How to Setup ELK Stack with Docker (Step-by-Step)

Quick Start

You can access all project files and documentation on Github and safe a bunch of time, for completeness I have documented the code here and added detailed instructions in the Github project.

Docker Compose Configuration for ELK Stack

First, let's create our ELK stack using Docker Compose. This configuration sets up all three components with proper networking and persistence. Save this as docker-compose.yml in your project's root folder:

version: "3.8"

services:
  es01:
    image: docker.elastic.co/elasticsearch/elasticsearch-wolfi:9.1.3
    container_name: es01
    environment:
      - discovery.type=single-node
      - xpack.security.enabled=false
      - "ES_JAVA_OPTS=-Xms1g -Xmx1g"
    ports:
      - "9200:9200"
    volumes:
      - esdata:/usr/share/elasticsearch/data
    networks:
      - elastic-net

  kibana01:
    image: docker.elastic.co/kibana/kibana-wolfi:9.1.3
    container_name: kibana01
    ports:
      - "5601:5601"
    environment:
      - ELASTICSEARCH_HOSTS=http://es01:9200
    depends_on:
      - es01
    networks:
      - elastic-net

  logstash01:
    image: docker.elastic.co/logstash/logstash-wolfi:9.1.3
    container_name: logstash01
    ports:
      - "514:514/tcp"
      - "514:514/udp"
    volumes:
      - ./logstash/pipeline:/usr/share/logstash/pipeline:ro
    environment:
      - "LS_JAVA_OPTS=-Xms512m -Xmx512m"
    depends_on:
      - es01
    networks:
      - elastic-net

volumes:
  esdata:
    driver: local

networks:
  elastic-net:
    driver: bridge

What this configuration does:

  • Sets up Elasticsearch on port 9200 for data storage
  • Configures Kibana on port 5601 for visualisation
  • Establishes Logstash on port 514 for syslog data collection
  • Creates persistent storage so your security logs survive container restarts
  • Disables security features for learning (you'll enable these in production)
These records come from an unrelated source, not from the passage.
/-- Knuckle training (R274, R275, R281–R284): a command waits while a sequence runs; RECOVER acts on a knuckle in service; FULL and HOLD take it out of
service; the steps of a training, its width check and its qualification; a failed one is repeated once. -/
def Obligations.KnuckleTraining : Prop :=
  (∀ die inst : Nat,
    let k := knuckleAt die inst
    let waits := fun (d : Dev) => d.knkSt die inst ∈ [1, 2, 3, 5]
    let held := fun (d e : Dev) (cmd : Nat) => if d.on? F.KNK_CTL_PEND die inst = true then e = d else
      e.get F.KNK_CTL_PEND die inst = 1 ∧ e.knkPend.at? (die, inst) = some cmd ∧ e.knks = d.knks
    Effect (.knuckleRecover die inst) (fun d e =>
      if waits d then held d e 1
      else if d.knkSt (knuckleEnds k).1 (endInst k (knuckleEnds k).1) = 4 then e.knkBoth k 5 ∧ (e.knk k).step = 3 ∧ (e.knk k).full = false ∧
        (e.knk k).trains = (((d.knk k).trains.1 + 1) % 64, ((d.knk k).trains.2 + 1) % 64)
      else e = d) ∧
    Effect (.knuckleFull die inst) (fun d e =>
      if waits d then held d e 2
      else e.knkBoth k 1 ∧ e.knkGone k ∧ (e.knk k).step = 1 ∧ (e.knk k).full = true ∧ (e.knk k).good = (d.modules, d.modules) ∧
        ∀ x ∈ knuckleSides k, e.get F.KNK_STAT_WIDTHERR x.1 x.2 = 0 ∧ e.get F.KNK_STAT_QUALERR x.1 x.2 = 0 ∧ e.get F.KNK_STAT_STORM x.1 x.2 = 0) ∧
    Effect (.knuckleHold die inst) (fun d e =>
      if waits d then held d e 3 else e.knkBoth k 6 ∧ e.knkGone k ∧ (e.knk k).step = 0)) ∧
  (∀ (k : Nat) (a b : KnkRes), Effect (.knuckleTrainingStepEnd k a b) (fun d e =>
    let x := d.knk k
    let p := (knuckleSides k).getD 0 (0, 0)
    let q := (knuckleSides k).getD 1 (0, 0)
    (x.step = 1 → (e.knk k).step = 2 ∧ ∀ s ∈ knuckleSides k, e.get F.KNK_ID_PVUSE s.1 s.2 = min (d.get F.KNK_ID_PVER p.1 p.2) (d.get F.KNK_ID_PVER q.1 q.2)) ∧
    (x.step = 2 ∨ x.step = 3 → (e.knk k).step = x.step + 1 ∧ (e.knk k).good = (x.good.1 &&& a.good, x.good.2 &&& b.good)) ∧
    (x.step = 4 → x.full = true → (e.knk k).step = 5 ∧ (e.knk k).good = (eyesOk x.good.1 a.margs, eyesOk x.good.2 b.margs)) ∧
    (x.step = 5 → activeSet (x.good.1 % 2 ^ 18) (x.good.2 % 2 ^ 18) ≠ 0 → (e.knk k).step = 6 ∧ e.knkBoth k 2 ∧
      ∀ s ∈ knuckleSides k, e.get F.KNK_AMASK_MASK s.1 s.2 = activeSet (x.good.1 % 2 ^ 18) (x.good.2 % 2 ^ 18)) ∧
    (x.step = 6 → x.full = true → d.widthOk k a b = true → (e.knk k).step = 7 ∧ e.knkBoth k 3) ∧
    (x.step = 6 → x.wretry = false → d.widthOk k a b = false → (e.knk k).step = 1 ∧ (e.knk k).wretry = true ∧ e.knkBoth k 1 ∧ e.knkGone k ∧
      ∀ s ∈ knuckleSides k, e.get F.KNK_STAT_WIDTHERR s.1 s.2 = 1) ∧
    (x.step = 6 → x.wretry = true → d.widthOk k a b = false → d.knkNoPend k → (e.knk k).step = 0 ∧ e.knkBoth k 6 ∧ e.knkGone k))) ∧
  ∀ k ea eb : Nat, Effect (.knuckleQualEnd k ea eb) (fun d e =>
    let x := d.knk k
    let p := (knuckleSides k).getD 0 (0, 0)
    let q := (knuckleSides k).getD 1 (0, 0)
    let pass := ea ≤ d.get F.KNK_QCTL_QMAX p.1 p.2 ∧ eb ≤ d.get F.KNK_QCTL_QMAX q.1 q.2
    if x.step = 7 then
      e.get F.KNK_QERR_COUNT p.1 p.2 = min ea (2 ^ 32 - 1) ∧ e.get F.KNK_QERR_COUNT q.1 q.2 = min eb (2 ^ 32 - 1) ∧
      (pass → d.knkNoPend k → e.knkBoth k 4 ∧ (e.knk k).step = 0 ∧
        (∀ j, j < d.ndies → d.carrierUp j = true → hasBit (e.get F.HUB_KMAP_UP j) k = true) ∧ ∀ s ∈ knuckleSides k, e.flink s.1 s.2 = FLink.initial) ∧
      (¬ pass → x.qretry = false → e.knkBoth k 1 ∧ e.knkGone k ∧ (e.knk k).step = 1 ∧ (e.knk k).qretry = true) ∧
      (¬ pass → x.qretry = true → d.knkNoPend k → e.knkBoth k 6 ∧ e.knkGone k ∧ (e.knk k).step = 0)
    else e = d)

/-- Flits of a knuckle (R285, R286, R289, R290): a flit is taken in order, or discarded with one NAK; a run of NAKs of one ACKSEQ as long as KNK_RLIM sets
STORM and begins RECOVER; a lost signal takes the knuckle out of service. -/
def Obligations.KnuckleFlits : Prop :=
  ∀ die inst : Nat,
    let k := knuckleAt die inst
    (∀ f : Bytes, Effect (.knuckleFlitReceive die inst f) (fun d e =>
      let l := d.flink die inst
      let t := flitTag f
      let o := l.receive f [1, 2, 3, 4, 5, 6, 7]
      let used := (flitSlots f).filter fun s => s.1 != 0
      let bad := flitCrc f ≠ bitsOf t 63 40 ∨ ∃ s ∈ used, 7 < s.1
      if d.knkSt die inst = 4 then
        e.flink die inst = o.link ∧
        (bad → (e.flink die inst).rx = l.rx ∧ (e.flink die inst).nak = true ∧ e.get F.KNK_NCRC_COUNT die inst = satAdd 32 (d.get F.KNK_NCRC_COUNT die inst) 1) ∧
        (¬ bad → used ≠ [] → if bitsOf t 8 0 = (l.rx + 1) % 512 then (e.flink die inst).rx = bitsOf t 8 0 ∧ (e.flink die inst).nak = false
          else (e.flink die inst).rx = l.rx ∧ (e.flink die inst).nak = true) ∧
        (¬ bad → (e.flink die inst).naks = l.naks ∨ (l.nak = false ∧ (e.flink die inst).naks = l.naks + 1)) ∧
        (¬ bad → bitsOf t 19 18 = 2 → e.get F.KNK_NREPLAY_COUNT die inst = satAdd 32 (d.get F.KNK_NREPLAY_COUNT die inst) 1) ∧
        (¬ bad → bitsOf t 19 18 = 2 → d.get F.KNK_RLIM_LIMIT die inst ≤ (e.flink die inst).nakRun →
          e.get F.KNK_STAT_STORM die inst = 1 ∧ e.knkBoth k 5 ∧ (e.knk k).step = 3)
      else e = d)) ∧
    Effect (.knuckleNakRepeat die inst) (fun d e =>
      if (d.flink die inst).nak = true ∧ d.knkSt die inst = 4 then e.flink die inst = { d.flink die inst with naks := (d.flink die inst).naks + 1 } else e = d) ∧
    Effect (.knuckleSignalLoss die inst) (fun d e =>
      if d.knkSt die inst = 0 ∨ d.knkSt die inst = 6 then e = d
      else d.knkNoPend k → (∀ x ∈ knuckleSides k, d.carrierUp x.1 = true → e.knkSt x.1 x.2 = 6) ∧ e.knkGone k ∧ (e.knk k).step = 0)

/-- The operations of the control network at a tumbler's home (R167, R170–R172), for a message that is first of its way, finds its path and keeps its
check: ADD and RADD add modulo 2^32 and record a wrap, SET stores, CADD adds where the value compares equal and always replies CVAL with the value before;
each update answers, in the table's order, exactly the armed waits that the new value meets. ARM is evaluated on arrival; WITHDRAW removes the issuer's
wait of that slot. A steward's writes to TMB_VALUE and TMB_ADD execute SET and ADD (R182). -/
def Obligations.TumblerOperations : Prop :=
  let upd := fun (d e : Dev) (base : List CtlMsg) (home idx v : Nat) (more : List CtlMsg) =>
    let met := fun (w : WaitEnt) => w.home == home && w.idx == idx && decide (w.thr ≤ v)
    e.tumbler home idx = v ∧ (∀ a j, j < 65536 → (a, j) ≠ (home, idx) → e.tumbler a j = d.tumbler a j) ∧
    e.waits = d.waits.filter (fun w => !met w) ∧
    e.ctl = base ++ (d.waits.filter met).map (fun w => ⟨.bank home, w.who, 0x09, w.slot, w.gen, w.who.peer, tumbField home idx 0, v, 0⟩) ++ more
  let wrap := fun (d e : Dev) (home n : Nat) =>
    if 2 ^ 32 ≤ n then e.get F.TMB_STAT_WRAP home = 1 ∧ e.get F.TMB_NWRAP_COUNT home = satAdd 32 (d.get F.TMB_NWRAP_COUNT home) 1
    else e.get F.TMB_STAT_WRAP home = d.get F.TMB_STAT_WRAP home ∧ e.get F.TMB_NWRAP_COUNT home = d.get F.TMB_NWRAP_COUNT home
  let reach := fun (d : Dev) (n opc : Nat) (noise : Bytes) (x : CtlMsg) (home : Nat) =>
    x.opc = opc ∧ ∃ m, d.ctlAt n opc = some m ∧ d.ctlPath m = true ∧ m.received noise = some x ∧ x.dst = .bank home
  (∀ (n : Nat) (noise : Bytes) (x : CtlMsg) (home : Nat),
    let idx := x.tumb % 2 ^ 16
    Effect (.add n noise) (fun d e => reach d n 1 noise x home →
      upd d e (d.ctl.eraseIdx n) home idx ((d.tumbler home idx + x.val % 2 ^ 32) % 2 ^ 32) [] ∧ wrap d e home (d.tumbler home idx + x.val % 2 ^ 32)) ∧
    Effect (.setMsg n noise) (fun d e => reach d n 2 noise x home → upd d e (d.ctl.eraseIdx n) home idx (x.val % 2 ^ 32) []) ∧
    Effect (.radd n noise) (fun d e => reach d n 3 noise x home →
      upd d e (d.ctl.eraseIdx n) home idx ((d.tumbler home idx + x.val % 2 ^ 32) % 2 ^ 32)
        (match x.who with
          | none | some (.core _) | some (.phys _) | some (.stw _) => []
          | some w => [⟨.bank home, w, 0x08, x.slot, x.gen, x.peer, x.tumb, 0, 0⟩]) ∧ wrap d e home (d.tumbler home idx + x.val % 2 ^ 32)) ∧
    Effect (.arm n noise) (fun d e => reach d n 4 noise x home → ∀ w, x.who = some w →
      let rest := d.waits.filter fun y => !(y.home == home && y.who == w && y.slot == x.slot)
      let v := d.tumbler home idx
      e.tmb = d.tmb ∧
      if x.val ≤ v then e.waits = rest ∧ e.ctl = d.ctl.eraseIdx n ++ [⟨.bank home, w, 0x09, x.slot, x.gen, w.peer, tumbField home idx 0, v, 0⟩]
      else e.waits = rest ++ [⟨home, idx, x.val, w, x.slot, x.gen⟩] ∧ e.ctl = d.ctl.eraseIdx n) ∧
    Effect (.withdraw n noise) (fun d e => reach d n 5 noise x home → ∀ w, x.who = some w →
      e.tmb = d.tmb ∧ e.ctl = d.ctl.eraseIdx n ∧ e.waits = d.waits.filter fun y => !(y.home == home && y.who == w && y.slot == x.slot)) ∧
    Effect (.cadd n noise) (fun d e => reach d n 6 noise x home → ∀ w, x.who = some w →
      let v := d.tumbler home idx
      let reply : CtlMsg := ⟨.bank home, w, 0x0A, x.slot, x.gen, x.peer, x.tumb, v, 0⟩
      if v = x.val then upd d e (d.ctl.eraseIdx n) home idx ((v + x.imm % 2 ^ 22) % 2 ^ 32) [reply] ∧ wrap d e home (v + x.imm % 2 ^ 22)
      else e.tmb = d.tmb ∧ e.waits = d.waits ∧ e.ctl = d.ctl.eraseIdx n ++ [reply])) ∧
  ∀ die value : Nat,
    Effect (.tmbValueWrite die value) (fun d e => upd d e d.ctl die (d.selOf .TMB_VALUE die 0) value []) ∧
    Effect (.tmbAddWrite die value) (fun d e =>
      let idx := d.selOf .TMB_ADD die 0
      upd d e d.ctl die idx ((d.tumbler die idx + value) % 2 ^ 32) [] ∧ wrap d e die (d.tumbler die idx + value))
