theorem Effect.rollback_of {P : Dev → Dev → Prop} (die : Nat) (fails : Nat)
    (h : ∀ d, Instr.wf (.rollback die fails) = true → (placeOf (.rollback die fails)).up d = true → P d (d.wardUpdate die 5 fails)) : Effect (.rollback die fails) P :=
  Effect.intro (fun d => d.wardUpdate die 5 fails) (fun s h => by show execRollback .. = _; unfold execRollback; exact State.onCarrier_up h) h

theorem Effect.romBoot_of {P : Dev → Dev → Prop} (die : Nat) (banks : List ((Nat × Nat) × Bytes))
    (h : ∀ d, Instr.wf (.romBoot die banks) = true → (placeOf (.romBoot die banks)).up d = true → P d (d.boot die banks)) : Effect (.romBoot die banks) P :=
  Effect.intro (fun d => d.boot die banks) (fun s h => by show execRomBoot .. = _; unfold execRomBoot; exact State.onCarrier_up h) h

theorem Effect.bootlockSet_of {P : Dev → Dev → Prop} (die : Nat)
    (h : ∀ d, Instr.wf (.bootlockSet die) = true → (placeOf (.bootlockSet die)).up d = true → P d (d.bootLock die)) : Effect (.bootlockSet die) P :=
  Effect.intro (fun d => d.bootLock die) (fun s h => by show execBootlockSet .. = _; unfold execBootlockSet; exact State.onAon_up h) h

theorem Effect.wardAttest_of {P : Dev → Dev → Prop} (die : Nat)
    (h : ∀ d, Instr.wf (.wardAttest die) = true → (placeOf (.wardAttest die)).up d = true → P d (d.opctlWrite die (1 + 2 ^ 4))) : Effect (.wardAttest die) P :=
  Effect.intro (fun d => d.opctlWrite die (1 + 2 ^ 4)) (fun s h => by show execWardAttest .. = _; unfold execWardAttest; exact State.onAon_up h) h

theorem Effect.wardKeyx_of {P : Dev → Dev → Prop} (die : Nat)
    (h : ∀ d, Instr.wf (.wardKeyx die) = true → (placeOf (.wardKeyx die)).up d = true → P d (d.opctlWrite die (2 + 2 ^ 4))) : Effect (.wardKeyx die) P :=
  Effect.intro (fun d => d.opctlWrite die (2 + 2 ^ 4)) (fun s h => by show execWardKeyx .. = _; unfold execWardKeyx; exact State.onAon_up h) h

theorem Effect.wardOpComplete_of {P : Dev → Dev → Prop} (die : Nat)
    (h : ∀ d, Instr.wf (.wardOpComplete die) = true → (placeOf (.wardOpComplete die)).up d = true → P d (d.wardOpDone die)) : Effect (.wardOpComplete die) P :=
  Effect.intro (fun d => d.wardOpDone die) (fun s h => by show execWardOpComplete .. = _; unfold execWardOpComplete; exact State.onAon_up h) h

theorem Effect.measExtend_of {P : Dev → Dev → Prop} (die : Nat)
    (h : ∀ d, Instr.wf (.measExtend die) = true → (placeOf (.measExtend die)).up d = true → P d (d.measExtend die)) : Effect (.measExtend die) P :=
  Effect.intro (fun d => d.measExtend die) (fun s h => by show execMeasExtend .. = _; unfold execMeasExtend; exact State.onAon_up h) h

theorem Effect.epochWrite_of {P : Dev → Dev → Prop} (die : Nat) (value : Nat)
    (h : ∀ d, Instr.wf (.epochWrite die value) = true → (placeOf (.epochWrite die value)).up d = true → P d (d.epochWrite die value)) : Effect (.epochWrite die value) P :=
  Effect.intro (fun d => d.epochWrite die value) (fun s h => by show execEpochWrite .. = _; unfold execEpochWrite; exact State.onAon_up h) h

theorem Effect.wardDebug_of {P : Dev → Dev → Prop} (die : Nat) (token : Bytes)
    (h : ∀ d, Instr.wf (.wardDebug die token) = true → (placeOf (.wardDebug die token)).up d = true → P d (d.wardDebug die token)) : Effect (.wardDebug die token) P :=
  Effect.intro (fun d => d.wardDebug die token) (fun s h => by show execWardDebug .. = _; unfold execWardDebug; exact State.onAon_up h) h

theorem Effect.powerSequencerGo_of {P : Dev → Dev → Prop} (die : Nat) (target : Nat)
    (h : ∀ d, Instr.wf (.powerSequencerGo die target) = true → (placeOf (.powerSequencerGo die target)).up d = true → P d (d.pdctlWrite die (target + 2 ^ 3))) : Effect (.powerSequencerGo die target) P :=
  Effect.intro (fun d => d.pdctlWrite die (target + 2 ^ 3)) (fun s h => by show execPowerSequencerGo .. = _; unfold execPowerSequencerGo; exact State.onAon_up h) h

theorem Effect.powerStepComplete_of {P : Dev → Dev → Prop} (die : Nat) (fails : Nat) (repairs : List (List Bool))
    (h : ∀ d, Instr.wf (.powerStepComplete die fails repairs) = true → (placeOf (.powerStepComplete die fails repairs)).up d = true → P d (d.pwStep die fails repairs)) : Effect (.powerStepComplete die fails repairs) P :=
  Effect.intro (fun d => d.pwStep die fails repairs) (fun s h => by show execPowerStepComplete .. = _; unfold execPowerStepComplete; exact State.onAon_up h) h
Configuring Logstash for Security Logging

Create the Logstash pipeline configuration at ./logstash/pipeline/logstash.conf:

input {
  syslog {
    port => 514
    host => "0.0.0.0"
    type => "syslog"
  }
}

filter {
  grok {
    match => {
      "message" => "%{SYSLOGTIMESTAMP:syslog_timestamp} %{SYSLOGHOST:syslog_hostname} %{DATA:syslog_program}(?:\\[%{POSINT:syslog_pid}\\])?: %{GREEDYDATA:syslog_message}"
    }
  }
  
  date {
    match => [ "syslog_timestamp", "MMM dd HH:mm:ss", "MMM d HH:mm:ss" ]
    target => "@timestamp"
  }
}

output {
  elasticsearch {
    hosts => ["http://es01:9200"]
    index => "syslog-%{+YYYY.MM.dd}"
  }
  
  stdout {
    codec => rubydebug
  }
}

This Logstash configuration:

  • Accepts syslog data on port 514 (standard syslog port)
  • Parses syslog messages using grok patterns
  • Extracts timestamp, hostname, program name, and message content
  • Sends parsed data to Elasticsearch with daily indices
  • Outputs to console for debugging

Starting Your ELK Stack Security Monitoring System

# Create the logstash pipeline directory
mkdir -p ./logstash/pipeline

# Start the ELK stack (requires sudo for port 514)
sudo docker compose up -d

# Verify all containers are running
docker compose ps

# Check the logs to ensure everything started correctly
docker logs logstash01

Expected output: You should see all three containers (es01, kibana01, logstash01) in "Up" status.

Creating Security Telemetry Collection Scripts

Now let's create a focused cybersecurity telemetry script that collects the most important security indicators from macOS systems. This is where the ELK stack for cybersecurity really shines, collecting real-time threat data.

The MVP Security Monitoring Script for macOS

Our script focuses on five key security metrics that matter most for threat detection:

  1. Authentication Failures: Failed login attempts (brute force detection)
  2. Network Activity: Active TCP connections (command & control detection)
  3. Process Monitoring: Network-active processes (malware detection)
  4. File System Changes: New files in staging areas (ransomware detection)
  5. System Load: CPU usage patterns (crypto mining detection)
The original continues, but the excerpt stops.